The topic is highly salient following the issuance by the government of emergency decrees which, in some areas hit hard by the contagion, have mandated the suspension of certain activities (theatrical performances, museums, churches, sporting events, and, in general, most events in public spaces, in addition to the general suspension of in-person education), as well as the closing of businesses during determined time periods.

Final considerations

The above considerations have sought to shed light on how the border between cases of force majeure and those of hardship is not incontrovertible or clean; they instead show, in some circumstances, a substantial elision of the two concepts.

In order to correctly identify an individual instance and its possible legal implications, therefore, it is necessary to undertake a case by case analysis of each particular negotiation process.

In this context, it should be noted how the spread of the Coronavirus may, on one hand, render the fulfilment of some services definitively impossible due to objective circumstances that cannot be overcome, like, for example, the complete closure of certain areas or the precautionary suspension of production undertaken to slow the pandemic.

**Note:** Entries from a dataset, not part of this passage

/-! ### Contexts, engines, memory, access tables -/

/-- CTX_CMD (R201, R304): writes CTX.CMD; a command the context refuses at once has its reply. -/
def execCtxCmd (b : Fin 16) (s : State) : Host.Outcome State Fault Refusal :=
  .next (s.mbRun b 0x0040 fun s p =>
    let c := fieldLE p 0 1
    let op := fieldLE p 1 1
    let fresh := fieldLE p 2 1
    mbCheck (decide (c < 64 ∧ 1 ≤ op ∧ op ≤ 8 ∧ fresh < 2) && zeroAt p 3 1) s
      (let busy := s.flag CTX.STATUS.BUSY c
       s.mbWrite (CTX.CMD.OP.addr c) (fun s => s.fxCtxCmd c (op + 16 * fresh)) fun t =>
         if !busy && t.flag CTX.STATUS.BUSY c then none
         else
           let rc := t.rd CTX.STATUS.RCODE c
           some (if rc = 0 then mbOk else mbRefused, rc, t.regBytes (CTX.STATUS.STATE.addr c))))
/-- ENG_FENCE (R195, R304). -/
def execEngFence (b : Fin 16) (s : State) : Host.Outcome State Fault Refusal :=
  .next (s.mbRun b 0x0041 fun s p =>
    mbCheck (zeroAt p 1 3) s (s.mbWrite INF.ENG_FENCE.FENCE.base (fun s => s.fxEngFence (fieldLE p 0 1)) fun t => some (mbGood (t.regBytes INF.ENG_STATUS.USABLE.base))))
/-- ENG_RESET (R202, R304). -/
def execEngReset (b : Fin 16) (s : State) : Host.Outcome State Fault Refusal :=
  .next (s.mbRun b 0x0042 fun s p =>
    let e := fieldLE p 0 1
    mbCheck (decide (e < 8) && zeroAt p 1 3) s (s.mbWrite (ENG.CTRL.RESET.addr e) (fun s => s.fxEngCtrl e 1) fun _ => some (mbGood)))
/-- MEM_RETIRE (R286, R304). -/
def execMemRetire (b : Fin 16) (s : State) : Host.Outcome State Fault Refusal :=
  .next (s.mbRun b 0x0050 fun s p =>
    mbCheck (zeroAt p 2 2) s (s.mbWrite MEM.CH_RETIRE.RETIRE.base (fun s => s.writeFields MEM.CH_RETIRE.RETIRE.base (fieldLE p 0 2)) fun t => some (mbGood (t.regBytes MEM.CH_RETIRE.RETIRE.base))))
/-- Words of an access table written in order; none where one of them is answered with an error. -/
def State.mbWords (s : State) : List (Nat × Nat × Nat) → Option State
  | [] => some s
  | w :: t =>
    let u := s.busWriteWith 8 w.2.1 true fun s => if w.2.1 = AT.CTRL.LOCK.addr w.1 then s.writeFields w.2.1 w.2.2 else s.fxAtWin w.1 w.2.1 w.2.2
    if u.resp.err then none else u.mbWords t
/-- The words are all written, or an answer is given and nothing changes (R303). -/
def State.mbWordsOr (s : State) (l : List (Nat × Nat × Nat)) (res : MbRes) : State × Option MbRes :=
  match s.mbWords l with
  | some t => (t, some (mbGood))
  | none => (s, some res)
/-- AT_WRITE (R288, R289, R304): a locked target gives DETAIL 1. -/
def execAtWrite (b : Fin 16) (s : State) : Host.Outcome State Fault Refusal :=
  .next (s.mbRun b 0x0060 fun s p =>
    let t := fieldLE p 0 1
    let m := fieldLE p 1 1
    let w := fieldLE p 2 1
    let at_ := fieldLE p 12 4
    mbCheck (decide (t < 10 ∧ m < 64 ∧ w < 16 ∧ at_ < 16) && zeroAt p 3 1) s
      (let k := m * 16 + w
       s.mbWordsOr [(t, AT.WIN_BASE.BASE.addr t k, fieldLE p 4 4), (t, AT.WIN_LIMIT.LIMIT.addr t k, fieldLE p 8 4), (t, AT.WIN_ATTR.EN.addr t k, at_)]
         (if s.flag AT.CTRL.LOCK t then (mbRefused, 1, []) else (mbState, 0, []))))
/-- AT_LOCK (R289, R304). -/
def execAtLock (b : Fin 16) (s : State) : Host.Outcome State Fault Refusal :=
  .next (s.mbRun b 0x0061 fun s p =>
    let ts := fieldLE p 0 2
    mbCheck (decide (ts < 1024) && zeroAt p 2 2) s
      (s.mbWordsOr (((List.range 10).filter fun t => bit ts t).map fun t => (t, AT.CTRL.LOCK.addr t, 1)) (mbState, 0, [])))
/-- Registers that a mailbox command of their own writes (R304): of the access tables all but VIO_STATUS. -/
def ownCommand (a : Nat) : Bool :=
  a == MF.CAL_CMD.START.base || a == OBS.LOAD_CMD.GO.base || a == OBS.LOAD_ADDR.ADDR.base || a == OBS.LANE_FENCE.FENCE.base
    || a == INF.ENG_FENCE.FENCE.base || a == MEM.CH_RETIRE.RETIRE.base || a == PXB.MAP.AXIS.addr 0 0 || a == PXB.MAP.AXIS.addr 0 1
    || (List.range 64).any (fun c => a == CTX.CMD.OP.addr c) || (List.range 8).any (fun e => a == ENG.CTRL.RESET.addr e)
    || decide (0x2000100000 ≤ a ∧ a < 0x20001A0000) && a % 0x10000 != 4
/-- SW_WRITE (R304): writes a register that is marked for master 0x08 alone and that no other command writes, and reads it back. -/
def execSwWrite (b : Fin 16) (s : State) : Host.Outcome State Fault Refusal :=
  .next (s.mbRun b 0x0070 fun s p =>
    let a := fieldLE p 0 8
    mbCheck (isRegSpace a && a % 4 == 0 && (needsSw a || a == PWR.RST_CMD.SYS.base) && !(ownCommand a)) s
      (let t := s.busWrite 8 a (fieldLE p 8 4)
       if t.resp.err then (s, some (mbState, 0, [])) else (t, some (mbGood (t.regBytes a)))))
/-- POWER_STATE (R304, R395): the present state completes at once; a transition that is not allowed gives STATE; one that is allowed starts
after its reply. -/
def execPowerState (b : Fin 16) (s : State) : Host.Outcome State Fault Refusal :=
  .next (s.mbRun b 0x00A0 fun s p =>
    let st := fieldLE p 0 1
    mbCheck (decide (st < 4) && zeroAt p 1 3) s
      (if st = s.rd PWR.STATE.STATE ∨ s.powerOk st = true then (s, some (mbGood)) else (s, some (mbState, 0, []))))
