-- ==== Sys2Proof/Machine/Step.lean ====
section
/-!
DEFINITION. One step of the block: the command at the front of the queue runs on the state with the queue's rest; on an empty
queue one clock of DEVICE TIME passes and posted register writes take effect (R28; the model's choice of what an idle step is, assumption log 1).
-/
namespace Sys2Proof.Machine

/-- One step. -/
def step (s : State) : Host.Outcome State Fault Refusal :=
  match s.pending with
  | [] => .next s.clock
  | c :: rest => exec c { s with pending := rest }

/-- The state with the command a word spells put at the front of the queue; the table gives no row bits, so no word spells one. -/
def State.withFetchWord (s : State) (nbits w : Nat) : State :=
  match decodeTableWord nbits w with
  | none => s
  | some c => { s with pending := c :: s.pending }

end Sys2Proof.Machine
end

On the other hand, it is important to highlight how in some other cases the effects of the pandemic on international commerce do not make the provision of contractual services completely impossible, but merely very burdensome, as is the case when parties must use different means of delivery or require more time to complete production.

In any case, there is no definitive rule to follow.

Every commercial entity who has been impacted by the spread of the Coronavirus, whether supplier or purchaser, must first begin to examine the specific provisions of their contracts with the goal of establishing if there is a precise definition of the circumstances of force majeure (or hardship) and their related consequences.

Only following such an evaluation can the effects of a failure to perform certain services, as well as the actual impact of a series of events on the contractual balance, be concretely determined.